Among the lines of data below, reproduce only those from the one with "def operandsRRR (build" through the one with "is ignored. -/", exactly as they stand, both ends included.

-=-=-

-- ==== Sys2Proof/Machine/Assembly.lean ====
section
/-! DEFINITION. The assembly text of the encoder's domain and the binary dump (30_encoding.md R105 to R112;
60_exceptions.md R220 to R222). Text is a list of characters, a file a list of lines. -/

namespace Sys2Proof.Machine

/-- The assemble-time error kinds, each with the value it reports (R220). -/
inductive AsmError where
  /-- Unrecognised mnemonic, wrong operand count or register token; reports the line (R105, R106, R108). -/
  | syntaxError (line : List Char)
  /-- A literal that is not a valid integer; reports the line and the token (R107). -/
  | operandResolution (line token : List Char)
  /-- The encoder's refusal; reports the Instruction (R91). -/
  | encoding (e : EncodingError)
  deriving DecidableEq, Repr

/-- The text of each mnemonic, lower case (R105). -/
def mnemonicText : Mnemonic → List Char
  | .add => ['a', 'd', 'd']
  | .sub => ['s', 'u', 'b']
  | .and => ['a', 'n', 'd']
  | .or => ['o', 'r']
  | .xor => ['x', 'o', 'r']
  | .nor => ['n', 'o', 'r']
  | .slt => ['s', 'l', 't']
  | .jr => ['j', 'r']
  | .addi => ['a', 'd', 'd', 'i']
  | .andi => ['a', 'n', 'd', 'i']
  | .ori => ['o', 'r', 'i']
  | .xori => ['x', 'o', 'r', 'i']
  | .beq => ['b', 'e', 'q']
  | .bne => ['b', 'n', 'e']
  | .lw => ['l', 'w']
  | .sw => ['s', 'w']

/-- "normalize comma separators to whitespace, split on whitespace" (R105). The whitespace characters are the model's
choice (assumption 12). -/
def isSeparator (c : Char) : Bool := c == ',' || c.isWhitespace

/-- The tokens of a line, given the characters of the token being read, newest first (R105). -/
def tokensFrom (current : List Char) : List Char → List (List Char)
  | [] => if current.isEmpty then [] else [current.reverse]
  | c :: cs =>
    if isSeparator c then
      if current.isEmpty then tokensFrom [] cs else current.reverse :: tokensFrom [] cs
    else tokensFrom (c :: current) cs

/-- The tokens of a line (R105). -/
def tokens (line : List Char) : List (List Char) := tokensFrom [] line

/-- The value of a digit in a base up to 16, either case (R107). -/
def digitValue (base : Nat) (c : Char) : Option Nat :=
  let v : Option Nat :=
    if '0' ≤ c ∧ c ≤ '9' then some (c.toNat - '0'.toNat)
    else if 'a' ≤ c ∧ c ≤ 'f' then some (c.toNat - 'a'.toNat + 10)
    else if 'A' ≤ c ∧ c ≤ 'F' then some (c.toNat - 'A'.toNat + 10)
    else none
  v.filter (fun d => decide (d < base))

/-- The value of the digits read so far followed by more; `none` at a character that is no digit (R107). -/
def digitsFrom (base acc : Nat) : List Char → Option Nat
  | [] => some acc
  | c :: cs =>
    match digitValue base c with
    | some d => digitsFrom base (acc * base + d) cs
    | none => none

/-- One or more digits (R107). -/
def digits (base : Nat) (cs : List Char) : Option Nat := if cs.isEmpty then none else digitsFrom base 0 cs

/-- A literal without its sign: decimal by default, hexadecimal after `0x` (R107). -/
def magnitude : List Char → Option Nat
  | '0' :: 'x' :: cs => digits 16 cs
  | cs => digits 10 cs

/-- An integer literal: an optional `-`, then a magnitude (R107). -/
def literal : List Char → Option Int
  | '-' :: cs => (magnitude cs).map (fun n => -(n : Int))
  | cs => (magnitude cs).map (fun n => (n : Int))

/-- A register token: `x` and the decimal number 0 … 31, no sign and no leading zero except for `x0` (R106). -/
def register : List Char → Option Reg
  | ['x', '0'] => some 0
  | 'x' :: '0' :: _ => none
  | 'x' :: cs =>
    match digits 10 cs with
    | some n => if h : n < 32 then some ⟨n, h⟩ else none
    | none => none
  | _ => none

/-- The mnemonic a token spells, letter for letter (R105). -/
def mnemonicOfText (token : List Char) : Option Mnemonic := Mnemonic.all.find? (fun m => mnemonicText m == token)

/-- A register operand, else SyntaxError (R106). -/
def registerOperand (line token : List Char) : Except AsmError Reg :=
  match register token with
  | some r => .ok r
  | none => .error (.syntaxError line)

/-- A literal operand, else OperandResolutionError (R107). -/
def literalOperand (line token : List Char) : Except AsmError Int :=
  match literal token with
  | some v => .ok v
  | none => .error (.operandResolution line token)

/-- `op xd, xs1, xs2` (R108). -/
def operandsRRR (build : Reg → Reg → Reg → Instr) (line : List Char) : List (List Char) → Except AsmError Instr
  | [t1, t2, t3] => do
    let r1 ← registerOperand line t1
    let r2 ← registerOperand line t2
    let r3 ← registerOperand line t3
    return build r1 r2 r3
  | _ => .error (.syntaxError line)

/-- `op xa, xb, literal` (R108). -/
def operandsRRI (build : Reg → Reg → Int → Instr) (line : List Char) : List (List Char) → Except AsmError Instr
  | [t1, t2, t3] => do
    let r1 ← registerOperand line t1
    let r2 ← registerOperand line t2
    let v ← literalOperand line t3
    return build r1 r2 v
  | _ => .error (.syntaxError line)

/-- `op xs1` (R108). -/
def operandsR (build : Reg → Instr) (line : List Char) : List (List Char) → Except AsmError Instr
  | [t1] => do
    let r1 ← registerOperand line t1
    return build r1
  | _ => .error (.syntaxError line)

/-- The operands of each mnemonic, in the order of R108; checked in the order of R222: count, registers left to right,
literal. -/
def parseOperands (m : Mnemonic) (line : List Char) (ts : List (List Char)) : Except AsmError Instr :=
  match m with
  | .add => operandsRRR .add line ts
  | .sub => operandsRRR .sub line ts
  | .and => operandsRRR .and line ts
  | .or => operandsRRR .or line ts
  | .xor => operandsRRR .xor line ts
  | .nor => operandsRRR .nor line ts
  | .slt => operandsRRR .slt line ts
  | .jr => operandsR .jr line ts
  | .addi => operandsRRI .addi line ts
  | .andi => operandsRRI .andi line ts
  | .ori => operandsRRI .ori line ts
  | .xori => operandsRRI .xori line ts
  | .beq => operandsRRI .beq line ts
  | .bne => operandsRRI .bne line ts
  | .lw => operandsRRI .lw line ts
  | .sw => operandsRRI .sw line ts

/-- `parse(line)` (R105 to R108); `none` is a blank line, which is ignored. -/
def parseLine (line : List Char) : Except AsmError (Option Instr) :=
  match tokens line with
  | [] => .ok none
  | t :: ts =>
    match mnemonicOfText t with
    | none => .error (.syntaxError line)
    | some m => (parseOperands m line ts).map some

/-- `parseFile`: every non-blank line in order, failing at the first malformed one (R109). -/
def parseFile : List (List Char) → Except AsmError (List Instr)
  | [] => .ok []
  | line :: rest =>
    match parseLine line with
    | .error e => .error e
    | .ok none => parseFile rest
    | .ok (some i) => (parseFile rest).map (fun is => i :: is)

/-- One line to its word: parse, then encode, the literal's range being the last check (R222). -/
def assembleLine (line : List Char) : Except AsmError (Option Word) :=
  match parseLine line with
  | .error e => .error e
  | .ok none => .ok none
  | .ok (some i) =>
    match encode i with
    | .ok w => .ok (some w)
    | .error e => .error (.encoding e)

/-- A file to its words; "the first malformed line aborts the whole load" (R109, R221, R222). -/
def assembleFile : List (List Char) → Except AsmError (List Word)
  | [] => .ok []
  | line :: rest =>
    match assembleLine line with
    | .error e => .error e
    | .ok none => assembleFile rest
    | .ok (some w) => (assembleFile rest).map (fun ws => w :: ws)

/-- A line of the binary dump: 32 characters, bit 31 leftmost (R112). -/
def dumpLine (w : Word) : List Char := (List.range 32).map (fun k => if w.getLsbD (31 - k) then '1' else '0')

/-- The binary dump: one line per word, in program order (R112). -/
def dump (ws : List Word) : List (List Char) := ws.map dumpLine

end Sys2Proof.Machine
end

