omit h in
/-- The advance that brings the last instruction to X leaves it two advances from W. -/
theorem Sim.commitsOnTime_of_last (hm : m.wf = true) (hX : t.X = some r) (hdt : t.done = false)
    (hhalt : seqStep (issued t (after e s.M)) = none) :
    CommitsOnTime 0 s e (issued s e) (issued t (after e s.M)) := by
  obtain ⟨hlast, hzero⟩ := ht.commitsLast_of_X hm hdt hX hhalt
  rw [(step_M_W hs).1] at hlast
  refine ⟨3, ?_, hlast.succ hd hs⟩
  rw [stallCycles_succ hs, (ctl_of_step_X hs hX).1, hzero, lead_of_step_X hs hX]
  rfl

theorem Sim.commitsOnTime_of_issue (hX : t.X = some r) (hfollow : FollowsD s)
    (hgo : seqStep (issued t (after e s.M)) = some (.next x)) {y : State}
    (hnext : CommitsOnTime k t (after e s.M) p y) : CommitsOnTime (k + 1) s e p y := by
  obtain ⟨c, hc, hlast⟩ := hnext
  have hstall : ctl s ≠ .stall := by simp [(ctl_of_step_X hs hX).1]
  have hlead := lead_of_step_X hs hX
  have hlead' := h.lead_of_issue ht hfollow hgo hs hX
  refine ⟨c + 1, ?_, hlast.succ hd hs⟩
  rw [stallCycles_succ hs, if_neg hstall, takenTransfers_succ (h.seqStep_issued ht hs hX)]
  omega

end

/-- The count holds in every related state whose run ends, by induction on the advances the run takes: each brings the
next instruction to X, the last one or another, or brings nothing. -/
theorem Sim.commitsOnTime {m : Memory} {p x u : State} (hm : m.wf = true) (hp : seqStep p = some (.next x))
    (hx : seqStep x = none) (fuel : Nat) {s e : State} {k : Nat} (h : Sim m s e) (hfollow : FollowsD s)
    (hd : s.done = false) (hr : seqRun k (issued s e) = some p) (hend : runToCompletion fuel s = some (.next u)) :
    CommitsOnTime k s e p x := by
  induction fuel generalizing s e k with
  | zero => cases hend
  | succ fuel ih =>
    obtain ⟨y, hy⟩ := exists_seqStep_of_seqRun hr hp
    obtain ⟨t, hs, hdt, ht⟩ := h.exists_step_of_not_stopped hm (h.not_stopped_of_issued (not_stopped_of_seqStep hy))
    have hend' : runToCompletion fuel t = some (.next u) := by
      simpa [runToCompletion, show advance s = .next t from hs, hdt, ht.nofault] using hend
    have ih' {k : Nat} (hr : seqRun k (issued t (after e s.M)) = some p) : CommitsOnTime k t (after e s.M) p x :=
      ih ht (hfollow.step hs ht.nofault) hdt hr hend'
    cases hX : t.X with
    | none =>
      have hissued : issued t (after e s.M) = issued s e := by rw [issued_step hs, hX, after_none]
      exact h.commitsOnTime_of_waiting ht hd hs hX hy (ih' (hissued.symm ▸ hr))
    | some r =>
      have hstep := h.seqStep_issued ht hs hX
      cases k with
      | zero =>
        cases hr
        cases hstep.symm.trans hp
        exact ht.commitsOnTime_of_last hd hs hm hX hdt hx
      | succ k =>
        rw [seqRun_succ_of_next k hstep] at hr
        obtain ⟨z, hz⟩ := exists_seqStep_of_seqRun hr hp
        exact h.commitsOnTime_of_issue ht hd hs hX hfollow hz (ih' hr)

/-- Settles O45: from reset the first instruction is five advances from W, and that the run ends is O19; with no program
the first advance drains empty slots. -/
theorem cyclesToDone : Obligations.CyclesToDone := by
  refine ⟨fun m n p e hm hr hp he => ?_, fun base => ⟨_, step_of_outside rfl rfl (fetch_of_outside (by simp)), rfl⟩⟩
  obtain ⟨hb, -, -⟩ := (memory_wf_iff m).1 hm
  obtain ⟨fuel, u, hend, -⟩ := haltingProgramsAgree m (n + 1) e hm (seqRun_seqStep hr hp) he
  have hfollow : FollowsD (State.atReset m) := fun h => by cases h
  obtain ⟨c, hc, t, u, w, hlast⟩ := (sim_atReset hb).commitsOnTime hm hp he fuel hfollow rfl hr hend
  have hc : c = 5 + n + stallCycles c (State.atReset m) + 3 * takenTransfers n (State.atReset m) := hc
  exact ⟨c, t, u, w, by omega, hlast⟩

end Sys2Proof.Machine
end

-=-=-

RESULT OF THIS EXERCISE
def operandsRRR (build : Reg → Reg → Reg → Instr) (line : List Char) : List (List Char) → Except AsmError Instr
  | [t1, t2, t3] => do
    let r1 ← registerOperand line t1
    let r2 ← registerOperand line t2
    let r3 ← registerOperand line t3
    return build r1 r2 r3
  | _ => .error (.syntaxError line)

/-- `op xa, xb, literal` (R108). -/
def operandsRRI (build : Reg → Reg → Int → Instr) (line : List Char) : List (List Char) → Except AsmError Instr
  | [t1, t2, t3] => do
    let r1 ← registerOperand line t1
    let r2 ← registerOperand line t2
    let v ← literalOperand line t3
    return build r1 r2 v
  | _ => .error (.syntaxError line)

/-- `op xs1` (R108). -/
def operandsR (build : Reg → Instr) (line : List Char) : List (List Char) → Except AsmError Instr
  | [t1] => do
    let r1 ← registerOperand line t1
    return build r1
  | _ => .error (.syntaxError line)

/-- The operands of each mnemonic, in the order of R108; checked in the order of R222: count, registers left to right,
literal. -/
def parseOperands (m : Mnemonic) (line : List Char) (ts : List (List Char)) : Except AsmError Instr :=
  match m with
  | .add => operandsRRR .add line ts
  | .sub => operandsRRR .sub line ts
  | .and => operandsRRR .and line ts
  | .or => operandsRRR .or line ts
  | .xor => operandsRRR .xor line ts
  | .nor => operandsRRR .nor line ts
  | .slt => operandsRRR .slt line ts
  | .jr => operandsR .jr line ts
  | .addi => operandsRRI .addi line ts
  | .andi => operandsRRI .andi line ts
  | .ori => operandsRRI .ori line ts
  | .xori => operandsRRI .xori line ts
  | .beq => operandsRRI .beq line ts
  | .bne => operandsRRI .bne line ts
  | .lw => operandsRRI .lw line ts
  | .sw => operandsRRI .sw line ts

/-- `parse(line)` (R105 to R108); `none` is a blank line, which is ignored. -/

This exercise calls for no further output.